• Exercise directions: In the data below, the answer is the run of lines from the line containing "fun x => ?remove, ?add⟩, fun" through the line containing "hhigh⟩ := hargs", both included; print it exactly and nothing else.

(Collected data entries)
----------------

theorem darnAmend_appends (hcommit : s.committing = false) (hd : s.doing c 0x0804 8 [(2, 2)]) (hn : c.arg 0 2 = 1)
    (hbundle : bitsOf (c.arg 4 4) 27 5 ≤ 20) (hgroup : bitsOf (c.arg 4 4) 18 8 ≤ 191) (hpos : bitsOf (c.arg 4 4) 13 5 ≤ 16)
    (hlow : c.arg 4 4 % 8192 = 4096) (hroom : s.fw.darn.length < 4096) (hleft : SMap.get 0 s.fw.used 2 < 32)
    (hnew : ∀ w ∈ s.fw.darn, darnWire w ≠ darnWire (BitVec.ofNat 32 (c.arg 4 4))) :
    ∃ t, exec .darnAmend s = .next t ∧ (t.mbx c.mbx).state = 2 ∧ t.fw.darn = s.fw.darn ++ [BitVec.ofNat 32 (c.arg 4 4)] ∧
      SMap.get 0 t.fw.used 2 = SMap.get 0 s.fw.used 2 + 1 := by
  obtain ⟨htoNat, hbit, hzero⟩ := darnWord_fields (c.arg_lt 4 4) hlow
  have hunlisted : ¬ ∃ w ∈ s.fw.darn, darnWire w = darnWire (BitVec.ofNat 32 (c.arg 4 4)) := fun ⟨w, hw, heq⟩ => hnew w hw heq
  have hanswers : s.BoundAnswers .darnAmend c 2 false (c.payload.drop 4) { s.fw with darn := s.fw.darn ++ [BitVec.ofNat 32 (c.arg 4 4)] } := by
    refine State.boundAnswers_of_run hd rfl
      (rules := [(s.committing, stBusy), (decide (4096 < s.fw.darn.length + 1), stNoResources)])
      (bad := [(false, 0)] ++ c.reserved [(2, 2)] ++ [(false, 4)]) ?_ ?_ ?_
    · simp [hn, hunlisted, List.eraseDups_cons, htoNat, Nat.not_lt.2 hbundle, Nat.not_lt.2 hgroup, Nat.not_lt.2 hpos, hbit, hzero]
    · rw [List.forall_mem_append]
      exact ⟨State.doing_args hd (by simp), by simp⟩
    · simp [hcommit, hroom]
  obtain ⟨t, hexec, hstate, hdarn, -, hcount⟩ := State.BoundAnswers.counted_lists hanswers hleft rfl
  exact ⟨t, hexec, hstate, hdarn, hcount⟩

/-- The two bytes of an array's position (R361). -/
theorem Cmd.arrayField (hx : c.arg 2 1 ≤ 39) (hy : c.arg 3 1 ≤ 15) :
    bitsOf (c.arg 2 2) 0 6 = c.arg 2 1 ∧ bitsOf (c.arg 2 2) 8 4 = c.arg 3 1 ∧ bitsOf (c.arg 2 2) 6 2 = 0 ∧ bitsOf (c.arg 2 2) 12 4 = 0 := by
  have hbytes : c.arg 2 2 = c.arg 2 1 + 256 * c.arg 3 1 := fieldAt_succ c.payload 2 1
  unfold bitsOf
  omega

theorem patchAmend_appends {k : CoreIdx} (hcommit : s.committing = false) (hd : s.doing c 0x0805 4 []) (hn : c.arg 0 2 = 1)
    (hx : c.arg 2 1 ≤ 39) (hy : c.arg 3 1 ≤ 15) (hk : coreAt (c.arg 2 1) (c.arg 3 1) = some k) (hnew : k.val ∉ s.fw.patch)
    (hleft : SMap.get 0 s.fw.used 3 < 16) :
    ∃ t, exec .patchAmend s = .next t ∧ (t.mbx c.mbx).state = 2 ∧ t.fw.patch = s.fw.patch ++ [k.val] ∧
      SMap.get 0 t.fw.used 3 = SMap.get 0 s.fw.used 3 + 1 := by
  obtain ⟨hcol, hrow, hlow, hhigh⟩ := Cmd.arrayField hx hy
  have hanswers : s.BoundAnswers .patchAmend c 3 false (c.payload.drop 2) { s.fw with patch := s.fw.patch ++ [k.val] } := by
    refine State.boundAnswers_of_run hd rfl (rules := [(s.committing, stBusy)]) (bad := [(false, 0), (false, 2)]) ?_ (by simp)
      (by simp [hcommit])
    simp [hn, hcol, hrow, hlow, hhigh, hk, hnew, List.eraseDups_cons, Nat.not_lt.2 hx]
  obtain ⟨t, hexec, hstate, -, hpatch, hcount⟩ := State.BoundAnswers.counted_lists hanswers hleft rfl
  exact ⟨t, hexec, hstate, hpatch, hcount⟩

end Amendments

section Staging

/-! Staging and the logbook (R513, R540). -/

variable {s : State} {c : Cmd}

theorem fwStage_answered {n : Nat} (hcommit : s.committing = false) (hd : s.doing c 0x0800 (8 + n) []) (hn : n = c.arg 4 4) (hpos : 0 < n)
    (hmax : n ≤ 4056) (hend : c.arg 0 4 + n ≤ 67108864) (hclaim : s.fw.claim = some c.mbx) (hoff : c.arg 0 4 ≠ 0) :
    ∃ t, exec .fwStage s = .next t ∧ ({ s with fw := { s.fw with
      staged := SMap.putBytes s.fw.staged (c.arg 0 4) ((c.payload.drop 8).take n), claimIdle := s.time.beats } } : State).answered t c 0 [] := by
  subst hn
  refine ⟨_, rfl, State.answered_of_check
    (bad := [(decide (0x4000000 < c.arg 0 4 + c.arg 4 4), 0), (decide (c.arg 4 4 = 0 || 4056 < c.arg 4 4), 4)])
    (rules := [(s.fw.claim.isNone && c.arg 0 4 != 0, stNotPermitted), (s.committing, stBusy)]) hd ?_ ?_ ?_⟩
  · simp [hclaim, hoff]
  · simp [hend, hmax, Nat.ne_of_gt hpos]
  · simp [hclaim, hcommit]

theorem fwStageClaimTimeout_discards (hcommit : s.committing = false) (hclaim : s.fw.claim.isSome)
    (hidle : s.fw.claimIdle + 60000000 ≤ s.time.beats) (hloader : s.fw.recovery = false) :
    exec .fwStageClaimTimeout s = .next { s with fw := { s.fw with claim := none, staged := [] } } := by
  have harea : s.fw.area = s.fw.flash := by simp [Firmware.area, hloader]
  change execFwStageClaimTimeout s = _
  simp [execFwStageClaimTimeout, State.endClaim, hclaim, hcommit, hidle, harea]

theorem logFlush_flushes (hcommit : s.committing = false) (hstandby : s.sys.standby = true) (hdropped : s.log.dropped = 0)
    (hroom : s.log.flash.length + s.log.held.length ≤ 262144) :
    exec .logFlush s = .next { s with log := { s.log with flash := s.log.flash ++ s.log.held, held := [] } } := by
  have hring : logRing (s.log.flash ++ s.log.held) = s.log.flash ++ s.log.held := by simp [logRing, Nat.sub_eq_zero_of_le hroom]
  change execLogFlush s = _
  simp [execLogFlush, hcommit, hstandby, hdropped, hring]

end Staging

/-- Settles O44: a command that passes its checks is answered over its effect, and one of a bounded setting has the three answers of
`State.BoundAnswers`. -/
theorem settings : Obligations.Settings := by
  unfold Obligations.Settings
  refine ⟨fun s c hcommit => ⟨?source, fun p => ?limit, fun p => ?ramp, fun x => ?pstep, ?timeouts, ?wash, ?format, ?watchdog, ?share,
    fun x => ?remove, ?add⟩, fun s c hcommit htwin => ⟨?bounded, ?darn, fun k => ?patch, fun n => ?stage, ?timeout, ?flush⟩⟩
  case source => exact meridianSource_sets hcommit
  case limit => exact powerLimit_answered hcommit
  case ramp => exact rinseRamp_answered hcommit
  case pstep => exact pstepRange_answered
  case timeouts => exact setTimeouts_answered
  case wash => exact washPeriodSet_answered
  case format => exact fun hd hn hset hbad hfree x => formatSet_answered hd hn hset hbad hfree
  case watchdog =>
    rintro x i hd hx rfl hf hl
    exact ctxSetWatchdog_answered hd hx hf hl
  case share => exact fun hd hg hp hbusy hidle x => shareGroupSet_answered hd hg hp hbusy hidle
  case remove => exact reloadRemove_answered
  case add =>
    exact fun hd hi ha hn hclass hone hmap hone' hmap' hkind hsecond hpage hflash hcopy hfree x =>
      reloadAdd_answered hd hi ha hn hclass hone hmap hone' hmap' hkind hsecond hpage hflash hcopy hfree
  case bounded =>
    rintro i limit instr op len zero args same hmem rfl rfl hd hargs
    obtain ⟨-, -, hop, -⟩ := id hd
    simp only [List.mem_cons, Prod.mk.injEq, List.not_mem_nil, or_false] at hmem
    obtain ⟨rfl, rfl, rfl, rfl, rfl, rfl⟩ | ⟨rfl, rfl, rfl, rfl, rfl, rfl⟩ | ⟨rfl, rfl, rfl, rfl, rfl, rfl⟩ := hmem
    · obtain ⟨hlow, hhigh⟩ := hargs
      exact State.BoundAnswers.outcomes (secFloorRaise_boundAnswers hcommit htwin hd hlow hhigh) hop (by simp) rfl
    · exact State.BoundAnswers.outcomes (pairIdSet_boundAnswers hcommit htwin hd) hop (by simp) rfl
    · obtain ⟨hlen, hzero⟩ := hargs
      exact State.BoundAnswers.outcomes (mgmtIdLock_boundAnswers hcommit hd hlen hzero) hop (by simp) rfl
  case darn => exact darnAmend_appends hcommit
  case patch => exact patchAmend_appends hcommit
  case stage => exact fwStage_answered hcommit
  case timeout => exact fun hclaim hidle hloader => ⟨_, fwStageClaimTimeout_discards hcommit hclaim hidle hloader, rfl⟩
  case flush => exact fun hstandby hdropped hroom => ⟨_, logFlush_flushes hcommit hstandby hdropped hroom, rfl⟩

end Sys2Proof.Machine

/-! Contexts and pinned windows: creation, removal, PIN, UNPIN and INVALIDATE (R288 to R290, R302 to R307). -/

namespace Sys2Proof.Machine

section Sweeps

/-! A mode 1 sweep moves lines of the cache halves and queues operations at the controllers: both stand in the fabric (R223). -/

variable {r s t : State}

/-- Only the fabric may differ. -/
def State.onlyFab (s t : State) : Prop := ∃ fab, t = { s with fab }

theorem State.onlyFab.refl (s : State) : s.onlyFab s := ⟨_, rfl⟩

theorem State.onlyFab.trans (h : r.onlyFab s) (h' : s.onlyFab t) : r.onlyFab t := by
  obtain ⟨fab, rfl⟩ := h
  obtain ⟨fab', rfl⟩ := h'
  exact ⟨fab', rfl⟩

theorem State.onlyFab_foldl {α : Type} {f : State → α → State} (hf : ∀ (s : State) (a : α), s.onlyFab (f s a)) (as : List α) (s : State) :
    s.onlyFab (as.foldl f s) :=
  List.foldlRecOn (motive := s.onlyFab) as f (State.onlyFab.refl s) fun t ht a _ => ht.trans (hf t a)

theorem State.onlyFab_setHalf (s : State) (h : Nat) (x : Half) : s.onlyFab (s.setHalf h x) := ⟨_, rfl⟩
theorem State.onlyFab_pushMem (s : State) (a : Nat) (op : MemOp) : s.onlyFab (s.pushMem a op) := ⟨_, rfl⟩
theorem State.onlyFab_emptyWay (s : State) (h key : Nat) : s.onlyFab (s.emptyWay h key) := ⟨_, rfl⟩

theorem State.onlyFab_cacheCount (s : State) (h p off n : Nat) : s.onlyFab (s.cacheCount h p off n) := by
  unfold State.cacheCount
  dsimp only
  split
  · exact State.onlyFab.refl s
  · exact s.onlyFab_setHalf h _

theorem State.onlyFab_writeDirty (s : State) (h key : Nat) : s.onlyFab (s.writeDirty h key) :=
  State.onlyFab.trans (State.onlyFab_foldl (fun t _ => (t.onlyFab_pushMem _ _).trans (State.onlyFab_cacheCount _ h _ _ _)) _ s)
    (State.onlyFab_setHalf _ h _)

theorem State.onlyFab_reduceWriteback (s : State) (h key : Nat) : s.onlyFab (s.reduceWriteback h key) :=
  ((s.onlyFab_pushMem _ _).trans (State.onlyFab_cacheCount _ h _ _ _)).trans (State.onlyFab_emptyWay _ h key)

theorem State.onlyFab_dropReplica (s : State) (h key : Nat) : s.onlyFab (s.dropReplica h key) := by
  unfold State.dropReplica
  dsimp only
  split
  · exact s.onlyFab_setHalf h _
  · exact (s.onlyFab_cacheCount h _ _ _).trans (State.onlyFab_setHalf _ h _)

theorem State.onlyFab_sweepCtx (s : State) (h ctx : Nat) : s.onlyFab (s.sweepCtx h ctx) := by
  refine State.onlyFab_foldl (fun t key => ?_) _ s
  dsimp only
  cases ((t.half h).line key).state with
  | dirty => exact (t.onlyFab_writeDirty h key).trans (State.onlyFab_setHalf _ h _)
  | accumulate =>
    dsimp only
    split
    · exact State.onlyFab.refl t
    · exact t.onlyFab_reduceWriteback h key
  | replica => exact t.onlyFab_dropReplica h key
  | rfill => exact t.onlyFab_dropReplica h key
  | fill | hold =>
    dsimp only
    split
    · exact State.onlyFab.refl t
    · exact t.onlyFab_writeDirty h key
  | _ => exact State.onlyFab.refl t

theorem State.onlyFab_sweepCtxAll (s : State) (ctx : Nat) : s.onlyFab (s.sweepCtxAll ctx) :=
  State.onlyFab_foldl (fun t h => t.onlyFab_sweepCtx h ctx) _ s

end Sweeps

section TranslationCaches

/-! Entries leave the translation caches by a selection of those that stay (R290, R305). -/

variable {s t x : State} {c : Cmd}

/-- The translation caches with the entries that `keep` names alone. -/
def State.keepEntries (s : State) (keep : TlbEntry → Bool) : State :=
  { s with cores := SMap.mapV {} s.cores fun _ k => { k with utlb := k.utlb.filter keep, dtlb := k.dtlb.filter keep },
           xlat := { s.xlat with l2 := SMap.mapV [] s.xlat.l2 fun _ l => l.filter keep } }

theorem State.caches_keepEntries (s : State) (keep : TlbEntry → Bool) (e : TlbEntry) :
    (s.keepEntries keep).caches e ↔ s.caches e ∧ keep e = true := by
  have hl2 (h : Nat) : (s.keepEntries keep).l2tlb h = (s.l2tlb h).filter keep := SMap.get_mapV _ _ _ _ rfl
  have hcore (c : Nat) : (s.keepEntries keep).core c = { s.core c with
      utlb := (s.core c).utlb.filter keep, dtlb := (s.core c).dtlb.filter keep } := SMap.get_mapV _ _ _ _ rfl
  simp only [State.caches, hl2, hcore, ← List.filter_append, List.mem_filter, exists_and_right, ← or_and_right]

theorem State.dropPinned_eq (s : State) (ctx lo len : Nat) :
    s.dropPinned ctx lo len = s.keepEntries fun e => !(e.pinned && e.ctx == ctx && meets e.va e.size lo len) := rfl

/-- The tables of translation are as a command's effect left them when it is answered. -/
theorem State.xlat_of_answered {status : Nat} {payload : List Byte} (h : x.answered t c status payload) : t.xlat = x.xlat := by
  obtain ⟨-, -, -, -, -, -, hrest⟩ := h
  exact (congrArg State.xlat hrest :)

theorem State.keepsCaches_of_answered {status : Nat} {payload : List Byte} (h : x.answered t c status payload) : x.keepsCaches t :=
  ⟨(State.performed_of_answered h).store, (State.performed_of_answered h).cores, congrArg (·.l2) (State.xlat_of_answered h)⟩

theorem State.ctx_of_xlat (h : t.xlat = x.xlat) (i : Nat) : t.ctx i = x.ctx i := by unfold State.ctx; rw [h]
theorem State.row_of_xlat (h : t.xlat = x.xlat) (n : Nat) : t.row n = x.row n := by unfold State.row; rw [h]

end TranslationCaches

section Contexts

/-! CTX_CREATE and CTX_DESTROY. -/

variable {s : State} {c : Cmd}

theorem lowestFree_eq_some {n i : Nat} {used : Nat → Bool} (hi : i < n) (hfree : used i = false) (hlow : ∀ j, j < i → used j = true) :
    lowestFree n used = some i := by
  rw [lowestFree, List.find?_range_eq_some]
  exact ⟨by simp [hfree], List.mem_range.2 hi, fun j hj => by simp [hlow j hj]⟩

theorem State.ctx_of_ctxById {id : Nat} {x : Ctx} (h : s.ctxById id = some x) : s.ctx (id % 1024) = x := by
  unfold State.ctxById ctxSlot at h
  dsimp only at h
  split at h
  · exact Option.some.inj h
  · simp at h

/-- The context that a CTX_CREATE asks for, with its generation. -/
def Cmd.newCtx (c : Cmd) (gen : Nat) : Ctx :=
  { gen, state := 1, partition := c.arg 0 1, pasid := c.arg 4 4, fn := c.arg 1 1, ats := c.arg 2 1 == 1,
    fmt := if c.arg 2 1 == 1 then 0 else c.arg 3 1, root := if c.arg 2 1 == 1 then 0 else c.arg 8 8, attrMap := BitVec.ofNat 64 (c.arg 0x10 8),
    granule := c.arg 0x18 1, windows := [], watchdog := BitVec.ofNat 32 (c.arg 0x1C 4) }
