-- ==== Sys2Proof/Machine/Init.lean ====
section
/-! DEFINITION. INIT (42_init.md): the drive check and the power-up step. The commands that follow are the sequencer's. -/

namespace Sys2Proof.Machine

/-- The power-up step (R183): slow clock, ten dummy bytes, `ty <- 0`; CMD0 is next (R182). -/
def powerUp (s : State) : State :=
  call .initCmd0 (setTy 0#8 { s with bus := powerUpClocks (setClock .slow s.bus) })

/-- INIT (R180, R181, R183, R196). -/
def execInit (drive : Byte) (s : State) : Host.Outcome State Fault Refusal :=
  atIdle s fun s =>
    if drive ≠ 0#8 then .next (returnValue notInitializedBit s) else .next (powerUp s)

end Sys2Proof.Machine
end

----------------

• Final answer:
    fun x => ?remove, ?add⟩, fun s c hcommit htwin => ⟨?bounded, ?darn, fun k => ?patch, fun n => ?stage, ?timeout, ?flush⟩⟩
  case source => exact meridianSource_sets hcommit
  case limit => exact powerLimit_answered hcommit
  case ramp => exact rinseRamp_answered hcommit
  case pstep => exact pstepRange_answered
  case timeouts => exact setTimeouts_answered
  case wash => exact washPeriodSet_answered
  case format => exact fun hd hn hset hbad hfree x => formatSet_answered hd hn hset hbad hfree
  case watchdog =>
    rintro x i hd hx rfl hf hl
    exact ctxSetWatchdog_answered hd hx hf hl
  case share => exact fun hd hg hp hbusy hidle x => shareGroupSet_answered hd hg hp hbusy hidle
  case remove => exact reloadRemove_answered
  case add =>
    exact fun hd hi ha hn hclass hone hmap hone' hmap' hkind hsecond hpage hflash hcopy hfree x =>
      reloadAdd_answered hd hi ha hn hclass hone hmap hone' hmap' hkind hsecond hpage hflash hcopy hfree
  case bounded =>
    rintro i limit instr op len zero args same hmem rfl rfl hd hargs
    obtain ⟨-, -, hop, -⟩ := id hd
    simp only [List.mem_cons, Prod.mk.injEq, List.not_mem_nil, or_false] at hmem
    obtain ⟨rfl, rfl, rfl, rfl, rfl, rfl⟩ | ⟨rfl, rfl, rfl, rfl, rfl, rfl⟩ | ⟨rfl, rfl, rfl, rfl, rfl, rfl⟩ := hmem
    · obtain ⟨hlow, hhigh⟩ := hargs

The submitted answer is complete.